Are you born made for college, kind of like Petino? Were you miscast in the NBA?

Well, I think I’m a coach and I don’t know what that means, but I enjoy what I do, I enjoy helping. In this book, basically I’m coaching people through Bounce Back and I say right up front what I’ve gone through and had to overcome, may not even rate on the Richter scale of what other people were doing and having to deal with and go through. But there’s still that pattern, that blueprint of what you have to do.

Did you have a moment in the NBA when you said these guys are not coachable or at least not coachable enough?

No, it was never about that. They fired me that’s why I was out.

Who fired you? Was it the players that fired you?

You could say yes. In this book, it’s not to feel sorry, it’s not my life story, it’s not a sports book. In here, I talk about it and take responsibility. First of all, I wish I had been an assistant in the NBA so that I would have a better idea because I was going from the seat of my pants. I wish my demeanor was a little bit different because there demeanor matters because they’re professional. The other thing is you do more in practice and less in the games and I worked for Larry Brown that year and learned all that.

How many covers did your wife have to pull off you after losing a 9-point lead with 2:12 to go in the National Championship to Kentucky?

Because of the New Jersey situation, I was able to better deal with it. It wasn’t about me, it was about everybody else, it was about my team, they were devastated.

If Memphis was a step up from UMass and New Jersey was in between and Kentucky is a step up from Memphis, what is a step up from Kentucky?

I think the jobs in our profession that eearn the most whatever you want to say are Notre Dame football, Yankee baseball, you have to say Boston Red Sox baseball, you have to say the Dallas Cowboys, the Manchester whatever in England. So, I think I have one of those positions.

Did you have any inkling as to what Marcus Camby was up to at UMass? Why didn’t you know?

No, when you are the head of an organization or business and you have a lot of stuff underneath you, you are responsible when anything happens, buts it’s hard to be held accountable.

Did you know he was up to something?

No, absolutely not.

So you weren’t mad at Marcus Camby?

You know what, I was disappointed. But you know what, I love Marcus Camby. And that stuff you hope they learn from it.

Part of this book is overcoming stuff that is thrown at you.

Do you consider yourself to be a lucky guy?

You’re responsible when you’re head of an organization. I’m proud of my guys.

Was it unfair for the NCAA to wipe UMass out of the record book?

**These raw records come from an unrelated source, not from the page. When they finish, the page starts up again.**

-- ==== Sys2Proof/Laws/Run/Qm.lean ====
section
/-! SUPPORT. The commands of Machine/Qm.lean leave the queue of commands alone and keep the invariant. -/

namespace Sys2Proof.Machine


theorem execRxFrame_ev {s0 : State} (m : Fin 100) (bs : List Byte) (bad : Bool) (phase : Fin 64) (taken poisoned : Bool) {s : State} (hs0 : Ev s0 s) : EvR s0 (execRxFrame m bs bad phase taken poisoned s) := by
  unfold execRxFrame
  repeat' with_reducible first | assumption | exact Ev.refl _ | apply EvR.next | apply ite_evR | apply State.bump_ev | apply State.fenDrop_ev | apply State.flowControl_ev | apply State.rxQueue_ev | apply State.rxStream_ev | apply ite_ev | apply ite_ev1 | apply ite_ev2 | apply ite_ev22 | apply ite_ev21 | dsimp only

theorem execRxFrameWrite_ev {s0 : State} (n : Fin 65536) {s : State} (hs0 : Ev s0 s) : EvR s0 (execRxFrameWrite n s) := by
  unfold execRxFrameWrite
  dsimp only
  split
  · exact EvR.next hs0
  · refine ite_evR (EvR.next hs0) ?_
    have g := State.fetchDesc_ev n.val (s.rd (QM.CIDX.CIDX n.val)) hs0
    generalize s.fetchDesc n.val (s.rd (QM.CIDX.CIDX n.val)) = p at g ⊢
    obtain ⟨u, d⟩ := p
    cases d with
    | none => exact EvR.next g
    | some d => exact ite_evR (EvR.next (State.qDrop_ev _ _ _ (State.setHeld_ev _ _ g))) (EvR.next (State.rxInto_ev _ _ _ _ _ (State.ovfReads_ev _ _ g)))

theorem execQueueStage_ev {s0 : State} (m : Fin 96) {s : State} (hs0 : Ev s0 s) : EvR s0 (execQueueStage m s) := by
  unfold execQueueStage
  repeat' with_reducible first | assumption | exact Ev.refl _ | apply EvR.next | apply ite_evR | apply State.stageFrom_ev

theorem execTimedLaunch_ev {s0 : State} (m : Fin 96) (phase : Fin 64) {s : State} (hs0 : Ev s0 s) : EvR s0 (execTimedLaunch m phase s) := by
  unfold execTimedLaunch
  repeat' with_reducible first | assumption | exact Ev.refl _ | apply EvR.next | apply ite_evR | apply State.sendFrame_ev | apply State.setFport_ev | refine foldl_ev _ _ (fun _ _ _ => ?_) ?_ | refine foldl_ev1 _ _ (fun _ _ _ => ?_) ?_ | refine foldl_ev2 _ _ (fun _ _ _ => ?_) ?_ | refine foldl_ev22 _ _ (fun _ _ _ => ?_) ?_ | refine foldl_ev21 _ _ (fun _ _ _ => ?_) ?_ | apply ite_ev | apply ite_ev1 | apply ite_ev2 | apply ite_ev22 | apply ite_ev21 | dsimp only | intro _ _ _ _ | intro _ _ _ | intro _ _ | split

theorem execLateTimedFrame_ev {s0 : State} (n : Fin 65536) {s : State} (hs0 : Ev s0 s) : EvR s0 (execLateTimedFrame n s) := by
  unfold execLateTimedFrame
  dsimp only
  refine ite_evR (EvR.next hs0) ?_
  split
  · exact ite_evR (EvR.next hs0) (ite_evR (EvR.next (State.txDrop_ev _ _ _ _ (State.setFport_ev _ _ hs0)))
      (EvR.next (State.setFport_ev _ _ hs0)))
  · refine ite_evR (EvR.next hs0) ?_
    generalize (s.rd (QM.CIDX.CIDX n.val) + s.qInFlight (s.rd (QM.QCFG.PORT n.val)) n.val) % 65536 = k
    have g := State.fetchDesc_ev n.val k hs0
    generalize s.fetchDesc n.val k = p at g ⊢
    obtain ⟨u, d⟩ := p
    cases d with
    | none => exact EvR.next g
    | some d =>
      dsimp only
      split
      · exact EvR.next g
      · exact EvR.next (ite_ev (State.stageFrame_ev _ _ _ _ g) g)

theorem execTxFrameDone_ev {s0 : State} (m : Fin 100) (phase : Fin 64) {s : State} (hs0 : Ev s0 s) : EvR s0 (execTxFrameDone m phase s) := by
  unfold execTxFrameDone
  repeat' with_reducible first | assumption | exact Ev.refl _ | apply EvR.next | apply ite_evR | apply State.flushDone_ev | apply State.sendFrame_ev | apply State.sent_ev | apply State.setFport_ev | apply ite_ev | apply ite_ev1 | apply ite_ev2 | apply ite_ev22 | apply ite_ev21 | dsimp only | split

end Sys2Proof.Machine
end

The rules changed now because of that case five years later and here’s why. They came back and said if the university, if the staff did not know, we will not vacate. Five years it has happened to other schools, same exact thing, same exact money, a bigger name, and they were not vacated. Why? Because they didn’t know. But when we did it, it was cut and dry when we went through that in ’96.

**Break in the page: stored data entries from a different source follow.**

-- ==== Sys2Proof/Laws/Run/RegRows.lean ====
section
/-! SUPPORT. The commands of Machine/RegRows.lean leave the queue of commands alone and keep the invariant. -/

namespace Sys2Proof.Machine


theorem execRootSourceSwitch_ev {s0 : State} (q : Req) (w : Word) {s : State} (hs0 : Ev s0 s) : EvR s0 (execRootSourceSwitch q w s) := by
  unfold execRootSourceSwitch
  repeat' with_reducible first | assumption | exact Ev.refl _ | apply EvR.next | apply State.busPut_ev

theorem execRelock_ev {s0 : State} (q : Req) (w : Word) {s : State} (hs0 : Ev s0 s) : EvR s0 (execRelock q w s) := by
  unfold execRelock
  repeat' with_reducible first | assumption | exact Ev.refl _ | apply EvR.next | apply State.busPut_ev

theorem execDividerWrite_ev {s0 : State} (q : Req) (d : Fin 16) (w : Word) {s : State} (hs0 : Ev s0 s) : EvR s0 (execDividerWrite q d w s) := by
  unfold execDividerWrite
  repeat' with_reducible first | assumption | exact Ev.refl _ | apply EvR.next | apply State.busPut_ev

theorem execForeignLineSourceWrite_ev {s0 : State} (q : Req) (k : Fin 4) (l : Fin 8) (w : Word) {s : State} (hs0 : Ev s0 s) : EvR s0 (execForeignLineSourceWrite q k l w s) := by
  unfold execForeignLineSourceWrite
  repeat' with_reducible first | assumption | exact Ev.refl _ | apply EvR.next | apply State.busPut_ev

theorem execOscConfigWrite_ev {s0 : State} (q : Req) (n : Fin 4) (w : Word) {s : State} (hs0 : Ev s0 s) : EvR s0 (execOscConfigWrite q n w s) := by
  unfold execOscConfigWrite
  repeat' with_reducible first | assumption | exact Ev.refl _ | apply EvR.next | apply State.busPut_ev

theorem execSliceHaltRequest_ev {s0 : State} (q : Req) (g : Fin 10752) {s : State} (hs0 : Ev s0 s) : EvR s0 (execSliceHaltRequest q g s) := by
  unfold execSliceHaltRequest
  repeat' with_reducible first | assumption | exact Ev.refl _ | apply EvR.next | apply State.busPut_ev

theorem execSliceResume_ev {s0 : State} (q : Req) (g : Fin 10752) {s : State} (hs0 : Ev s0 s) : EvR s0 (execSliceResume q g s) := by
  unfold execSliceResume
  repeat' with_reducible first | assumption | exact Ev.refl _ | apply EvR.next | apply State.busPut_ev

theorem execSliceStep_ev {s0 : State} (q : Req) (g : Fin 10752) {s : State} (hs0 : Ev s0 s) : EvR s0 (execSliceStep q g s) := by
  unfold execSliceStep
  repeat' with_reducible first | assumption | exact Ev.refl _ | apply EvR.next | apply State.busPut_ev

theorem execInspectionStart_ev {s0 : State} (q : Req) (g : Fin 10752) (w : Word) {s : State} (hs0 : Ev s0 s) : EvR s0 (execInspectionStart q g w s) := by
  unfold execInspectionStart
  repeat' with_reducible first | assumption | exact Ev.refl _ | apply EvR.next | apply State.busPut_ev

theorem execClearIllegal_ev {s0 : State} (q : Req) (g : Fin 10752) {s : State} (hs0 : Ev s0 s) : EvR s0 (execClearIllegal q g s) := by
  unfold execClearIllegal
  repeat' with_reducible first | assumption | exact Ev.refl _ | apply EvR.next | apply State.busPut_ev

theorem execActivate_ev {s0 : State} (q : Req) {s : State} (hs0 : Ev s0 s) : EvR s0 (execActivate q s) := by
  unfold execActivate
  repeat' with_reducible first | assumption | exact Ev.refl _ | apply EvR.next | apply State.busPut_ev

Is building a program in which you are a master at have the same set of rules no matter where you are and how does that apply now that you are going to the University of Kentucky?

Well, it does. I mean you got to walk in and it really depends on where the program is. The programs I have taken over all been down. You’ve got to go in and start to change the culture of how you do business, you got to set standards on what we do, you got to make sure the young people know what you accept and what is not acceptable and then you walk that line and make sure you are consistent and fair in what you do.

When you walk out of a recruit’s house, what is the one sentence you want Mom and Dad and whoever else is there to remember?

The hardest place you can go and play basketball is with us because you are going to go to every class, you are going to go to study hall. You’re going to be on a team with other good players, and train physical because you are going to be in the best shape of your life. You are going to be given skills that are going to add to your game.

I hope they say, “Well, if you’re going there, it’s not going to be easy.”